Often when I’m watch aviation videos involving incidents, it seems the pilots are frequently preoccupied with talking to the company and ATC often waiting for this outcome as well.
It has me wondering if pilots and ATC should just have more authority in these situations? The company often seems like a middle man in some circumstances.
No real life pilot here, so I expect there’ll be airliner pilots who’ll jump in this thread and share more valuable feedback, but I take it that the pilots will talk directly to The Company and/or wait for ACARS input from The Company, mostly (but not only) during technical issues? About which ATC can do little anyway, as they do not have telemetry of the aircraft, nor are they specialists. They’re more there as traffic wardens than anything else.
Even if the pilots have no technical issues but want to get basic info such as weather forecasts, it’d probably be easier to make asynchronous calls in The Company’s centre of operations, who after all are dedicated to supporting their own fleet and have their tailored processes, rather than ATC who’s trying to service everyone within vicinity.
I’m reading that in the next decade aviation industry expects ACARS to evolve into a much more feature-rich platform (IPS), so I can only assume the dependence on ATC will decrease even further and the aircraft will be in constant 2-way communication with The Company’s NOC.
ps: it’s another story whether pilots in distress are sometimes focusing on communicating with The Company much more than they should, thus worsening the situation.This is possibly a consequence of how in recent years of omnipreset automations, the average Pilot has eventually evolved into an Operator.

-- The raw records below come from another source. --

/-- Clauses 1, 2, 3 of `DoorbellsMoveTails`: hypotheses met together. -/
theorem witness_DoorbellsMoveTails :
    (∃ (s : State) (m : Master) (q v : Nat), Running s ∧ ((s.isMember = true → m ≠ .pcie)) ∧ q < 2 ^ 18 ∧ v < 2 ^ 32 ∧ (ctxOf s q).enable = true ∧ s.get F.QMG_CTRL_ENABLE = 1 ∧ v ≠ (ctxOf s q).tail ∧ seqLater (ctxOf s q).tail v = false ∧ (2 ^ 32 + v - (ctxOf s q).head) % 2 ^ 32 ≤ 2 ^ (ctxOf s q).ringLog2) ∧
    (∃ (s : State) (m : Master) (q v : Nat), (Running s ∧ ((s.isMember = true → m ≠ .pcie)) ∧ q < 2 ^ 18 ∧ v < 2 ^ 32 ∧ (ctxOf s q).enable = true ∧ s.get F.QMG_CTRL_ENABLE = 1 ∧ v ≠ (ctxOf s q).tail ∧ seqLater (ctxOf s q).tail v = false ∧ (2 ^ 32 + v - (ctxOf s q).head) % 2 ^ 32 ≤ 2 ^ (ctxOf s q).ringLog2) ∧ (queueClass q ≠ .control ∧ v = ((ctxOf s q).tail + 1) % 2 ^ 32 ∧ (ctxOf s q).tail < 2 ^ 32 ∧ (ctxOf s q).head < 2 ^ 32 ∧ (ctxOf s q).count < 2 ^ 31 ∧ (peekDesc s q (ctxOf s q).tail).supersede = true)) ∧
    (∃ (s : State) (m : Master) (q v : Nat), (Running s ∧ ((s.isMember = true → m ≠ .pcie)) ∧ q < 2 ^ 18 ∧ v < 2 ^ 32 ∧ (ctxOf s q).enable = true ∧ s.get F.QMG_CTRL_ENABLE = 1 ∧ v ≠ (ctxOf s q).tail ∧ seqLater (ctxOf s q).tail v = false ∧ (2 ^ 32 + v - (ctxOf s q).head) % 2 ^ 32 ≤ 2 ^ (ctxOf s q).ringLog2) ∧ (queueClass q = .control)) ∧
    (∃ (s : State) (m : Master) (q v code : Nat), (Running s ∧ ((s.isMember = true → m ≠ .pcie)) ∧ q < 2 ^ 18 ∧ v < 2 ^ 64 ∧ (((code = 0x02 ∧ 2 ^ 32 ≤ v) ∨ (code = 0x22 ∧ v < 2 ^ 32 ∧ ((ctxOf s q).enable = false ∨ s.get F.QMG_CTRL_ENABLE = 0)) ∨
      (v < 2 ^ 32 ∧ (ctxOf s q).enable = true ∧ s.get F.QMG_CTRL_ENABLE = 1 ∧ v ≠ (ctxOf s q).tail ∧
        ((code = 0x21 ∧ seqLater (ctxOf s q).tail v = true) ∨
         (code = 0x20 ∧ seqLater (ctxOf s q).tail v = false ∧ 2 ^ (ctxOf s q).ringLog2 < (2 ^ 32 + v - (ctxOf s q).head) % 2 ^ 32)))))) ∧ (s.get (F.ERR_FIRST_VALID 0x020) = 0)) ∧
    (∃ (s : State) (m : Master) (q v code : Nat), Running s ∧ ((s.isMember = true → m ≠ .pcie)) ∧ q < 2 ^ 18 ∧ v < 2 ^ 64 ∧ (((code = 0x02 ∧ 2 ^ 32 ≤ v) ∨ (code = 0x22 ∧ v < 2 ^ 32 ∧ ((ctxOf s q).enable = false ∨ s.get F.QMG_CTRL_ENABLE = 0)) ∨
      (v < 2 ^ 32 ∧ (ctxOf s q).enable = true ∧ s.get F.QMG_CTRL_ENABLE = 1 ∧ v ≠ (ctxOf s q).tail ∧
        ((code = 0x21 ∧ seqLater (ctxOf s q).tail v = true) ∨
         (code = 0x20 ∧ seqLater (ctxOf s q).tail v = false ∧ 2 ^ (ctxOf s q).ringLog2 < (2 ^ 32 + v - (ctxOf s q).head) % 2 ^ 32)))))) ∧
    (∃ (s : State) (m : Master) (q v code : Nat), Running s ∧ ((s.isMember = true → m ≠ .pcie)) ∧ q < 2 ^ 18 ∧ v < 2 ^ 64 ∧ (((code = 0x02 ∧ 2 ^ 32 ≤ v) ∨ (code = 0x22 ∧ v < 2 ^ 32 ∧ ((ctxOf s q).enable = false ∨ s.get F.QMG_CTRL_ENABLE = 0)) ∨
      (v < 2 ^ 32 ∧ (ctxOf s q).enable = true ∧ s.get F.QMG_CTRL_ENABLE = 1 ∧ v ≠ (ctxOf s q).tail ∧
        ((code = 0x21 ∧ seqLater (ctxOf s q).tail v = true) ∨
         (code = 0x20 ∧ seqLater (ctxOf s q).tail v = false ∧ 2 ^ (ctxOf s q).ringLog2 < (2 ^ 32 + v - (ctxOf s q).head) % 2 ^ 32)))))) ∧
    (∃ (s : State) (m : Master) (q v code : Nat), Running s ∧ ((s.isMember = true → m ≠ .pcie)) ∧ q < 2 ^ 18 ∧ v < 2 ^ 64 ∧ (((code = 0x02 ∧ 2 ^ 32 ≤ v) ∨ (code = 0x22 ∧ v < 2 ^ 32 ∧ ((ctxOf s q).enable = false ∨ s.get F.QMG_CTRL_ENABLE = 0)) ∨
      (v < 2 ^ 32 ∧ (ctxOf s q).enable = true ∧ s.get F.QMG_CTRL_ENABLE = 1 ∧ v ≠ (ctxOf s q).tail ∧
        ((code = 0x21 ∧ seqLater (ctxOf s q).tail v = true) ∨
         (code = 0x20 ∧ seqLater (ctxOf s q).tail v = false ∧ 2 ^ (ctxOf s q).ringLog2 < (2 ^ 32 + v - (ctxOf s q).head) % 2 ^ 32)))))) ∧
    (∃ (s : State) (m : Master) (offset size data : Nat), (Running s ∧ (size ≠ 8 ∨ offset % 8 ≠ 0)) ∧ (s.get (F.ERR_FIRST_VALID 0x020) = 0)) :=
  ⟨⟨queueWith 9 (ctxWith 5 5) [] 0 [] [], .mp 0, 9, 21, by decide +kernel⟩,
    ⟨queueWith 9 (ctxWith 0xFFFFFFFE 1) [runAt 9 1 0 .reading []] 0x2020 (descAt 0x4000 20 0x12 1 7) [], .mp 0, 9, 2, by decide +kernel, by decide +kernel⟩,
    ⟨queueWith 3600 (ctxWith 5 5) [] 0 [] [], .mp 0, 3600, 21, by decide +kernel, by decide +kernel⟩,
    ⟨queueWith 9 (ctxWith 5 6) [] 0 [] [], .mp 0, 9, 2 ^ 32, 2, by decide +kernel, by decide +kernel⟩,
    ⟨queueWith 9 (ctxWith 5 6) [] 0 [] [], .mp 0, 8, 7, 0x22, by decide +kernel⟩,
    ⟨queueWith 9 (ctxWith 5 6) [] 0 [] [], .mp 0, 9, 5, 0x21, by decide +kernel⟩,
    ⟨queueWith 9 (ctxWith 5 6) [] 0 [] [], .mp 0, 9, 22, 0x20, by decide +kernel⟩,
    ⟨queueWith 9 (ctxWith 5 6) [] 0 [] [], .mp 0, 72, 4, 7, by decide +kernel, by decide +kernel⟩⟩

/-- Clauses 1, 2, 3, 4, 5, 6 of `ContextCommands`: hypotheses met together. -/
theorem witness_ContextCommands :
    (∃ (s : State) (m : Master) (q : Nat), Running s ∧ q < 2 ^ 18 ∧ MayWrite s m 0x021 ∧ s.get F.QMG_CTX_CMD_BUSY = 0) ∧
    (∃ (s : State) (m : Master) (q : Nat), Running s ∧ q < 2 ^ 18 ∧ MayWrite s m 0x021 ∧ s.get F.QMG_CTX_CMD_BUSY = 0) ∧
    (∃ (s : State) (m : Master) (q : Nat), (Running s ∧ q < 2 ^ 18 ∧ MayWrite s m 0x021 ∧ s.get F.QMG_CTX_CMD_BUSY = 0) ∧ (queueState s q = 0 ∧ (ctxOf s q).count = 0 ∧ initCtx q ((List.range 8).map (fun i => s.get (F.QMG_CTX_DATA_DATA i))) = none)) ∧
    (∃ (s : State) (m : Master) (q : Nat), (Running s ∧ q < 2 ^ 18 ∧ MayWrite s m 0x021 ∧ s.get F.QMG_CTX_CMD_BUSY = 0) ∧ ((queueState s q ≠ 0 ∨ (ctxOf s q).count ≠ 0))) ∧
    (∃ (s : State) (m : Master) (q : Nat), Running s ∧ q < 2 ^ 18 ∧ MayWrite s m 0x021 ∧ s.get F.QMG_CTX_CMD_BUSY = 0 ∧ (∀ c ∈ s.scene.commits, c.queue ≠ q)) ∧
    (∃ (s : State) (m : Master) (q : Nat), (Running s ∧ q < 2 ^ 18 ∧ MayWrite s m 0x021 ∧ s.get F.QMG_CTX_CMD_BUSY = 0) ∧ (queueState s q ≠ 4)) ∧
    (∃ (s : State) (m : Master) (q : Nat), (Running s ∧ q < 2 ^ 18 ∧ MayWrite s m 0x021 ∧ s.get F.QMG_CTX_CMD_BUSY = 0) ∧ (queueState s q = 4)) ∧
    (∃ (s : State) (m : Master) (q : Nat) (c : Instr), (Running s ∧ q < 2 ^ 18 ∧ MayWrite s m 0x021 ∧ s.get F.QMG_CTX_CMD_BUSY = 1 ∧ (c = .ctxRead m q ∨ c = .ctxInit m q ∨ c = .ctxDisable m q ∨ c = .ctxEnable m q)) ∧ (s.get (F.ERR_FIRST_VALID 0x021) = 0)) ∧
    (∃ (s : State) (m : Master) (q : Nat) (c : Instr), Running s ∧ q < 2 ^ 18 ∧ MayWrite s m 0x021 ∧ s.get F.QMG_CTX_CMD_BUSY = 1 ∧ (c = .ctxRead m q ∨ c = .ctxInit m q ∨ c = .ctxDisable m q ∨ c = .ctxEnable m q)) ∧
    (∃ (s : State), Running s ∧ s.get F.QMG_CTX_CMD_BUSY = 1) :=
  ⟨⟨queueWith 9 (ctxWith 5 6) [] 0 [] [], .mp 0, 9, by decide +kernel⟩,
    ⟨queueWith 9 (ctxWith 5 5) [] 0 [] [(F.QMG_CTX_DATA_DATA 0, 0x40), (F.QMG_CTX_DATA_DATA 2, 0x010104)], .mp 0, 9, by decide +kernel⟩,
    ⟨queueWith 9 (ctxWith 5 5) [] 0 [] [(F.QMG_CTX_DATA_DATA 0, 0x41), (F.QMG_CTX_DATA_DATA 2, 0x010104)], .mp 0, 9, by decide +kernel, by decide +kernel⟩,
    ⟨queueWith 9 (ctxWith 5 6) [] 0 [] [], .mp 0, 9, by decide +kernel, by decide +kernel⟩,
    ⟨queueWith 9 (ctxWith 5 8) [runAt 9 1 0 .reading []] 0 [] [], .mp 0, 9, by decide +kernel⟩,
    ⟨queueWith 9 (ctxWith 5 5) [] 0 [] [], .mp 0, 9, by decide +kernel, by decide +kernel⟩,
    ⟨queueWith 9 { ctxWith 5 6 with enable := false } [] 0 [] [], .mp 0, 9, by decide +kernel, by decide +kernel⟩,
    ⟨queueWith 9 (ctxWith 5 5) [] 0 [] [(F.QMG_CTX_CMD_BUSY, 1)], .mp 0, 9, .ctxInit (.mp 0) 9, by decide +kernel, by decide +kernel⟩,
    ⟨queueWith 9 (ctxWith 5 5) [] 0 [] [(F.QMG_CTX_CMD_BUSY, 1)], .mp 0, 9, .ctxDisable (.mp 0) 9, by decide +kernel⟩,
    ⟨queueWith 9 (ctxWith 5 5) [] 0 [] [(F.QMG_CTX_CMD_BUSY, 1)], by decide +kernel⟩⟩

end W07

namespace W08

/-- Clauses 1, 2, 3, 4 of `DescriptorsStart`: hypotheses met together. -/
theorem witness_DescriptorsStart :
    (∃ (s u : State) (q : Nat) (b : List Byte), Running s ∧ s.get F.QMG_CTRL_ENABLE = 1 ∧ (s.scene.runs.filter (fun r => r.inUnit)).length < 32 ∧ nextQueue s = some q ∧ blockFetch s (ctxOf s q).ringHost (ringAddr (ctxOf s q) (ctxOf s q).head) 32 = (u, some b) ∧ descFormatOk b = true ∧ (((descOf b).supersede = true → queueClass q ≠ .control)) ∧ seqLater (descOf b).seq (ctxOf s q).lastSeq = true) ∧
    (∃ (s u : State) (q : Nat) (b : List Byte), Running s ∧ s.get F.QMG_CTRL_ENABLE = 1 ∧ (s.scene.runs.filter (fun r => r.inUnit)).length < 32 ∧ nextQueue s = some q ∧ blockFetch s (ctxOf s q).ringHost (ringAddr (ctxOf s q) (ctxOf s q).head) 32 = (u, some b) ∧ descFormatOk b = true ∧ (((descOf b).supersede = true → queueClass q ≠ .control)) ∧ seqLater (descOf b).seq (ctxOf s q).lastSeq = true) ∧
    (∃ (s u : State) (q code : Nat) (b : List Byte), Running s ∧ s.get F.QMG_CTRL_ENABLE = 1 ∧ (s.scene.runs.filter (fun r => r.inUnit)).length < 32 ∧ nextQueue s = some q ∧ blockFetch s (ctxOf s q).ringHost (ringAddr (ctxOf s q) (ctxOf s q).head) 32 = (u, some b) ∧ (((code = 0x02 ∧ descFormatOk b = false) ∨
      (descFormatOk b = true ∧ ((code = 0x04 ∧ (descOf b).supersede = true ∧ queueClass q = .control) ∨
        (code = 0x08 ∧ ((descOf b).supersede = true → queueClass q ≠ .control) ∧ seqLater (descOf b).seq (ctxOf s q).lastSeq = false)))))) ∧
    (∃ (s u : State) (q code : Nat) (b : List Byte), Running s ∧ s.get F.QMG_CTRL_ENABLE = 1 ∧ (s.scene.runs.filter (fun r => r.inUnit)).length < 32 ∧ nextQueue s = some q ∧ blockFetch s (ctxOf s q).ringHost (ringAddr (ctxOf s q) (ctxOf s q).head) 32 = (u, some b) ∧ (((code = 0x02 ∧ descFormatOk b = false) ∨
      (descFormatOk b = true ∧ ((code = 0x04 ∧ (descOf b).supersede = true ∧ queueClass q = .control) ∨
        (code = 0x08 ∧ ((descOf b).supersede = true → queueClass q ≠ .control) ∧ seqLater (descOf b).seq (ctxOf s q).lastSeq = false)))))) ∧
    (∃ (s u : State) (q code : Nat) (b : List Byte), Running s ∧ s.get F.QMG_CTRL_ENABLE = 1 ∧ (s.scene.runs.filter (fun r => r.inUnit)).length < 32 ∧ nextQueue s = some q ∧ blockFetch s (ctxOf s q).ringHost (ringAddr (ctxOf s q) (ctxOf s q).head) 32 = (u, some b) ∧ (((code = 0x02 ∧ descFormatOk b = false) ∨
      (descFormatOk b = true ∧ ((code = 0x04 ∧ (descOf b).supersede = true ∧ queueClass q = .control) ∨
        (code = 0x08 ∧ ((descOf b).supersede = true → queueClass q ≠ .control) ∧ seqLater (descOf b).seq (ctxOf s q).lastSeq = false)))))) ∧
    (∃ (s : State) (q : Nat), Running s ∧ s.get F.QMG_CTRL_ENABLE = 1 ∧ (s.scene.runs.filter (fun r => r.inUnit)).length < 32 ∧ nextQueue s = some q) ∧
    (∃ (s : State) (readable : Bool), Running s ∧ (s.get F.QMG_CTRL_ENABLE = 0 ∨ 32 ≤ (s.scene.runs.filter (fun r => r.inUnit)).length ∨ nextQueue s = none)) :=
  ⟨⟨queueWith 9 (ctxWith 5 6) [] 0x20A0 (descAt 0x4000 20 0x12 0 7) [], (blockFetch (queueWith 9 (ctxWith 5 6) [] 0x20A0 (descAt 0x4000 20 0x12 0 7) []) false 0x20A0 32).1, 9, descAt 0x4000 20 0x12 0 7, by decide +kernel⟩,
    ⟨queueWith 3600 (ctxWith 5 6) [] 0x20A0 (descAt 0x4000 20 0x20 0 7) [], (blockFetch (queueWith 3600 (ctxWith 5 6) [] 0x20A0 (descAt 0x4000 20 0x20 0 7) []) false 0x20A0 32).1, 3600, descAt 0x4000 20 0x20 0 7, by decide +kernel⟩,
    ⟨queueWith 9 (ctxWith 5 6) [] 0x20A0 (descAt 0x4000 16 0x12 0 7) [], (blockFetch (queueWith 9 (ctxWith 5 6) [] 0x20A0 (descAt 0x4000 16 0x12 0 7) []) false 0x20A0 32).1, 9, 2, descAt 0x4000 16 0x12 0 7, by decide +kernel⟩,
    ⟨queueWith 3600 (ctxWith 5 6) [] 0x20A0 (descAt 0x4000 20 0x20 1 7) [], (blockFetch (queueWith 3600 (ctxWith 5 6) [] 0x20A0 (descAt 0x4000 20 0x20 1 7) []) false 0x20A0 32).1, 3600, 4, descAt 0x4000 20 0x20 1 7, by decide +kernel⟩,
    ⟨queueWith 9 (ctxWith 5 6) [] 0x20A0 (descAt 0x4000 20 0x12 1 0) [], (blockFetch (queueWith 9 (ctxWith 5 6) [] 0x20A0 (descAt 0x4000 20 0x12 1 0) []) false 0x20A0 32).1, 9, 8, descAt 0x4000 20 0x12 1 0, by decide +kernel⟩,
    ⟨queueWith 9 (ctxWith 5 6) [] 0x20A0 (descAt 0x4000 20 0x12 0 7) [], 9, by decide +kernel⟩,
    ⟨queueWith 9 (ctxWith 5 5) [] 0 [] [], true, by decide +kernel⟩⟩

i don’t know that i would support creating an ops center for each airline. There still needs to be some sort of communication between everyone. If everyone was doing whatever they wanted per their company’s ops center i could see more conflict arise. Like “nu huh i got the runway first i’m going” or “bro i’m way closer i’m landing first you go around.” You would still need someone local in the region to file pilots safely into the airport and a ground controller to move everyone around safely. You could reduce TRACON to a sort of help desk for navigation and weather assistance but there would still need to be someone watching to make sure two planes flying opposite directions on the same track aren’t going to hit each other; Airline Ops centers would need the same radar system as TRACON
I’m not saying we can’t have nice things with our ACARS, but we can’t sacrifice safety for convenience at least when it comes to aviation.